Start of INPUT DATA

/-- MEM-4: nothing is stored. -/
theorem test_ld_b_beyond : (after 0xF033 { withV [(0, 123)] with i := 0x0FFE }).map
    (fun t => (t.exec, t.mem.read 0xFFE, t.mem.read 0xFFF)) = some (.halted .memOutOfBounds, 0, 0) := by decide

/-- MEM-5 (the source's S6). -/
theorem test_ld_ind_vx : (after 0xF355 { withV [(0, 0x11), (1, 0x22), (2, 0x33), (3, 0x44), (4, 0x55)] with
      i := 0x300 }).map (fun t => ([0x300, 0x301, 0x302, 0x303, 0x304].map t.mem.read, t.i)) =
    some ([0x11, 0x22, 0x33, 0x44, 0], 0x304) := by decide

/-- MEM-9, and MEM-9 in the extended variants. -/
theorem test_ld_vx_ind : (after 0xF265 { withV [(3, 0x77)] with
        i := 0x300, mem := [(0x300, 1), (0x301, 5), (0x302, 6), (0x303, 9)] }).map
      (fun t => ([0, 1, 2, 3].map t.readV, t.i)) = some ([1, 5, 6, 0x77], 0x303) ∧
    (after 0xF265 { ext (withV []) with i := 0x300, mem := [(0x300, 1)] }).map (·.i) = some 0x300 := by decide

/-- ENC-3. -/
theorem test_unknown : (after 0x0000 State.reset).map (fun t => (t.reports, t.pc, t.exec)) =
    some ([⟨0x0000, 0x200⟩], 0x202, .runnable) := by decide

/-- FLT-1 to FLT-4: the codes on HALT_CAUSE (R160). -/
theorem test_halt_causes : [Cause.stopped, .pcOutOfBounds, .stackOverflow, .stackUnderflow, .memOutOfBounds].map
    (fun c => ({ booted with exec := .halted c } : State).haltCause) = [1, 2, 3, 4, 5] := by decide

/-- ENC-9, ENC-10: the last fetchable address and the first that is not. -/
theorem test_pc_bound : (after 0x6001 { State.reset with pc := 0x0FFE }).map (fun t => (t.readV 0, t.pc)) =
      some (1, 0x1000) ∧
    (afterMove .execUnit { booted with pc := 0x0FFF }).map (fun t => (t.exec, t.pc)) =
      some (.halted .pcOutOfBounds, 0x0FFF) := by decide

/-- ENC-15: Stopped is seen before the PC bound. -/
theorem test_stopped_first : (afterMove .execUnit { booted with pc := 0x1000, run := .stopped }).map (·.exec) =
    some (.halted .stopped) := by decide

/-- TMR-3, TMR-5. -/
theorem test_tick : (afterMove (.tick .delay) { booted with dt := 3 }).map (·.dt) = some 2 ∧
    (afterMove (.tick .delay) booted).map (·.dt) = some 0 ∧
    (afterMove (.tick .delay) { booted with run := .stopped, dt := 3 }).map (fun t => (t.dt, t.dtAlive)) =
      some (3, false) := by decide

/-! ### Witnesses: for each obligation with hypotheses, a state and operands that meet them all -/

theorem witness_DecodingAnEncodingGivesTheInstruction :
    Instr.wf Params.default (.drw 15 0 15) = true ∧
    Instr.wf { Params.default with has8xy0 := false } (.ldReg 15 0) = false := by decide

theorem witness_EncodingADecodedWordGivesItsCanonicalForm :
    decodeWord 0xFF65 = .ok (.ldVxInd 15) ∧ encode (.ldVxInd 15) = 0xFF65 ∧
    decodeWord 0x0FE0 = .ok .cls ∧ encode .cls = 0x0FE0#16 &&& 0xF0FF#16 ∧
    decodeWord 0x9F0F = .ok (.sneReg 15 0) ∧ encode (.sneReg 15 0) = 0x9F0F#16 &&& 0xFFF0#16 := by decide

theorem witness_StepRunsTheFetchedInstruction :
    (State.reset.withFetchWord 16 0x612A).Fetches ∧ (State.reset.withFetchWord 16 0x612A).WordAtPc 0x612A ∧
    decodeFor (State.reset.withFetchWord 16 0x612A).params 0x612A = .ok (.ldImm 1 0x2A) :=
  ⟨⟨by decide, by decide, by decide, by decide, by decide⟩, by unfold State.WordAtPc; decide, by decide⟩

/-- The same at the last fetchable address. -/
theorem witness_Fetches_at_0xFFE :
    ({ booted with pc := 0x0FFE, mem := [(0xFFE, 0x60), (0xFFF, 0x01)] } : State).Fetches ∧
    ({ booted with pc := 0x0FFE, mem := [(0xFFE, 0x60), (0xFFF, 0x01)] } : State).WordAtPc 0x6001 :=
  ⟨⟨by decide, by decide, by decide, by decide, by decide⟩, by unfold State.WordAtPc; decide⟩

theorem witness_UnknownOpcodeIsAReportedNoOperation :
    booted.Fetches ∧ booted.WordAtPc 0x0000 ∧
    decodeFor booted.params 0x0000 = .error (.unknownOpcode 0x0000) :=
  ⟨⟨by decide, by decide, by decide, by decide, by decide⟩, by unfold State.WordAtPc; decide, by decide⟩

theorem witness_StoppedHaltsAtTheNextStep :
    let s : State := { booted with run := .stopped }
    s.nextMove = .execUnit ∧ s.run = .stopped ∧ s.exec = .runnable ∧
    ({ s with exec := .waitK 3 } : State).exec = .waitK 3 := by decide

/-- CTL-20's place for a skip, 0x0FFC, and the last fetchable one; V1 = 0 so that `3100` skips and `4100` does not. -/
theorem witness_SkipLaw :
    ({ booted with pc := 0x0FFC } : State).fetchBlocked = false ∧ decodeFor booted.params 0x3100 = .ok (.seImm 1 0) ∧
    booted.skipCondition (.seImm 1 0) = some true ∧ booted.skipCondition (.sneImm 1 0) = some false ∧
    booted.skipCondition (.sknp 1) = some true ∧
    (after 0x3100 { booted with pc := 0x0FFC }).map (·.pc) = some 0x1000 ∧
    (after 0x3100 { booted with pc := 0x0FFE }).map (·.pc) = some 0x1002 ∧
    (after 0x4100 { booted with pc := 0x0FFE }).map (·.pc) = some 0x1000 := by decide

theorem witness_RunStatusComesBeforeThePcBound :
    ({ booted with run := .stopped, pc := 0x0FFF } : State).nextMove = .execUnit ∧
    ({ booted with run := .paused } : State).exec = .runnable ∧ State.reset.run = .starting ∧
    (0x0FFF : Word).toNat > 0x0FFE ∧ booted.run = .running ∧
    (let s : State := { booted with pc := 0x0201, params := { Params.default with pcAlignCheck := true } }
     s.params.pcAlignCheck = true ∧ s.pc.toNat % 2 = 1 ∧
     (afterMove .execUnit s).map (·.exec) = some (.halted .pcOutOfBounds)) := by decide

End of INPUT DATA

BRIEF — Of all the entries above, output exactly the lines between the one holding "with pc := 0x0FFF" and the one holding "TMR-3, TMR-5. -/", inclusive.

EXERCISE RESPONSE —
    (afterMove .execUnit { booted with pc := 0x0FFF }).map (fun t => (t.exec, t.pc)) =
      some (.halted .pcOutOfBounds, 0x0FFF) := by decide

/-- ENC-15: Stopped is seen before the PC bound. -/
theorem test_stopped_first : (afterMove .execUnit { booted with pc := 0x1000, run := .stopped }).map (·.exec) =
    some (.halted .stopped) := by decide

/-- TMR-3, TMR-5. -/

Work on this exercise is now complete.